Pubblico la risposta data dal portavoce di pro LOMBARDIA Indipendenza Giovanni Roversi in data 28 settembre 2011 a una lettera pubblicata tre giorni prima, entrambe sul quotidiano "BresciaOggi".
Al termine viene comunque trascritta la lettera oggetto della replica...................
A proposito di indipendenza
28/09/2011 – BresciaOggi
Stimato direttore, le scrivo in risposta alla lettera pubblicata sul vostro quotidiano, in data 25 settembre,
"Le parole e i fatti", a firma del sig. Enrico Gandolfini, al quale ora mi rivolgo. Pur non citando direttamente
il movimento politico del quale sono portavoce, pro Lombardia Indipendenza, tratta in modo a mio avviso
superficiale una tematica sulla quale fondiamo la nostra attività politica: l'indipendenza completa
dell'attuale regione Lombardia nel quadro di un'Europa unita. Le "conseguenze" da lei proposte, sig.
Gandolfini, sono completamente errate e mi vedo costretto a contraddirle.
Per cominciare, trovo piuttosto grottesco veder citata la Guerra di secessione Americana, avvenuta 150
anni fa in un contesto completamente diverso dall'Europa attuale. Sarebbe molto più adeguato citare,
invece, l'indipendenza del Montenegro dalla Serbia nel 2006, quindi solo cinque anni fa, proprio con lo
strumento referendario. Bastò che il 55% dei Montenegrini risposero votando "sì" al quesito "Volete che la
Repubblica del Montenegro sia uno stato indipendente con una piena soggettività internazionale e legale?"
per creare, in tutta sicurezza e tranquillità, un nuovo stato per i Montenegrini. Il "body count", ovvero il
conteggio dei morti relativi a questa operazione è rimasto ancorato alla cifra zero. Stesso dicasi per gli altri
recenti casi: Groenlandia dalla Danimarca, Kosovo sempre dalla Serbia e Slovacchia dalla Repubblica Ceca.
Inoltre, Alex Salmond, attuale presidente del Parlamento Scozzese e leader del partito a noi gemellato
(siamo entrambi iscritti all'euro-gruppo European Free Alliance) Scottish National Party, ha in programma
nel 2015 un referendum per la completa indipendenza della Scozia dal Regno Unito.
Trovo quindi assolutamente insensato propagandare frasi al limite del terrorismo psicologico, com'è stato
fatto. Sul lato economico, un recente studio Unioncamere Veneto, su dati Istat (quindi decisamente non di
parte) ha calcolato in 7198,00 euro l'anno la somma che ogni lombardo (bambini ed anziani inclusi, quindi)
non può godere a causa dei costi e delle politiche dello Stato italiano. Secondo la CGIA di Mestre, su dati del
2007, sono invece 42,6 i miliardi di euro che annualmente lasciano la Lombardia per approdare chissà dove.
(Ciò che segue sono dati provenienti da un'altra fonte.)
/-- A key that is not in the table is not found. -/
theorem find_zip_none {w : Nat} {α : Type} (ks : List (BitVec w)) (vs : List α) (k : BitVec w)
    (h : ks.contains k = false) : (ks.zip vs).find? (fun p => p.1 == k) = none := by
  simp only [List.contains_eq_mem, decide_eq_false_iff_not] at h
  simp only [List.find?_eq_none, beq_iff_eq, Prod.forall]
  rintro a b hab rfl
  exact h (List.of_mem_zip hab).1

/-- A catalogued code is read as its row. -/
theorem decodeFast_catalogued (c : Cfg) (hc : c.wf = true) (k : File) (i : Instr)
    (hm : (k, i) ∈ c.FC.codes.zip fcInstrs) : decodeFast c k = i := by
  have hd : allDistinct c.FC.codes = true := by
    simp only [Cfg.wf, Bool.and_eq_true] at hc
    exact hc.1.1.1.1.2
  simp only [decodeFast, fcRows, find_zip _ _ _ _ _ hd hm]

/-- A code outside the catalogue is read in the table of reserved rows. -/
theorem decodeFast_other (c : Cfg) (k : File) (h : c.FC.codes.contains k = false) :
    decodeFast c k =
      (match (reservedCodes.zip fcReservedInstrs).find? (fun p => p.1 == k) with
       | some p => p.2
       | none => .busFast k) := by
  have e : (fcRows c).find? (fun p => p.1 == k) =
      (reservedCodes.zip fcReservedInstrs).find? (fun p => p.1 == k) := by
    simp only [fcRows, List.find?_append, find_zip_none _ _ _ h, Option.none_or]
  exact congrArg (fun o : Option (File × Instr) => match o with | some p => p.2 | none => .busFast k) e

/-- A code with no name is `BUS.FAST`. -/
theorem decodeFast_unnamed (c : Cfg) (k : File) (h : unnamedCode c k = true) : decodeFast c k = .busFast k := by
  simp only [unnamedCode, Bool.and_eq_true, Bool.not_eq_true'] at h
  rw [decodeFast_other c k h.1, find_zip_none _ _ _ h.2]

/-- The reading of a fast-command frame. -/
theorem decode_fast (c : Cfg) (k : File) : decode c (frameReq (hdrFast k) []) = some (.instr (decodeFast c k)) := by
  simp only [decode, frameReq, decodeFrameReq, decodeFrame_fast, decodeBody_plain c _ .fast false k 0 [] (fun _ => rfl)
    (by simp [Kind.isModify]), frameInstr]

/-- The reading of a write frame with the short header. -/
theorem decode_wrShort (c : Cfg) (f : File) (body : List Byte) :
    decode c (frameReq (hdrShort true f) body) = some (.instr (.busWrShort f body)) := by
  simp only [decode, frameReq, decodeFrameReq, decodeFrame_short, if_true]
  rw [decodeBody_plain c _ .write false f 0 body (by simp) (by simp [Kind.isModify])]
  rfl

/-- The reading of a read frame with the short header. -/
theorem decode_rdShort (c : Cfg) (f : File) (len : Half) :
    decode c (readReq (hdrShort false f) len) = some (.instr (.busRdShort f len)) := by
  have h := decodeFrame_short c false false f []
  simp only [List.append_nil] at h
  simp only [decode, readReq, decodeFrameReq, h]
  rfl

/-- The reading of a write-class frame with the extended header. -/
theorem decode_wrExt (c : Cfg) (f : File) (s : Sub) (m : BitVec 2) (body : List Byte)
    (hm : (extKind true m).isModify = true → body.length = (extKind true m).modLen) :
    decode c (frameReq (hdrExt true f s m) body) =
      some (frameInstr c 0 { kind := extKind true m, ext := true, file := f, sub := s, payload := body, crcOk := true }) := by
  have hf : extKind true m ≠ .fast := by clear hm; revert m; decide
  simp only [decode, frameReq, decodeFrameReq, decodeFrame_ext c false true f s m body (.inl rfl)]
  rw [decodeBody_plain c _ _ true f s body (fun h => absurd h hf) hm]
Se nel 1992 avessimo seguito ipoteticamente l'esempio della Slovacchia, la Lombardia avrebbe avuto a
disposizione quindi una somma che si avvicina a 770 miliardi di euro, quasi un terzo dell'attuale debito
pubblico italiano.
Inutile sottolineare che, se potessimo godere di queste nostre risorse, potremmo rilevare e migliorare i
beni pubblici ora gestiti dallo Stato italiano. Quindi mi sento di doverla confortare, sig. Gandolfini, non v'è
per nulla da "rabbrividire": la Lombardia ha i mezzi economici e demografici per essere uno Stato
indipendente, ben di più, tra l'altro, di nazioni già esistenti e facenti parte dell'Unione Europea quali
Austria, Slovenia e Danimarca. Che son cosa ben diversa, con tutto il rispetto, da San Marino.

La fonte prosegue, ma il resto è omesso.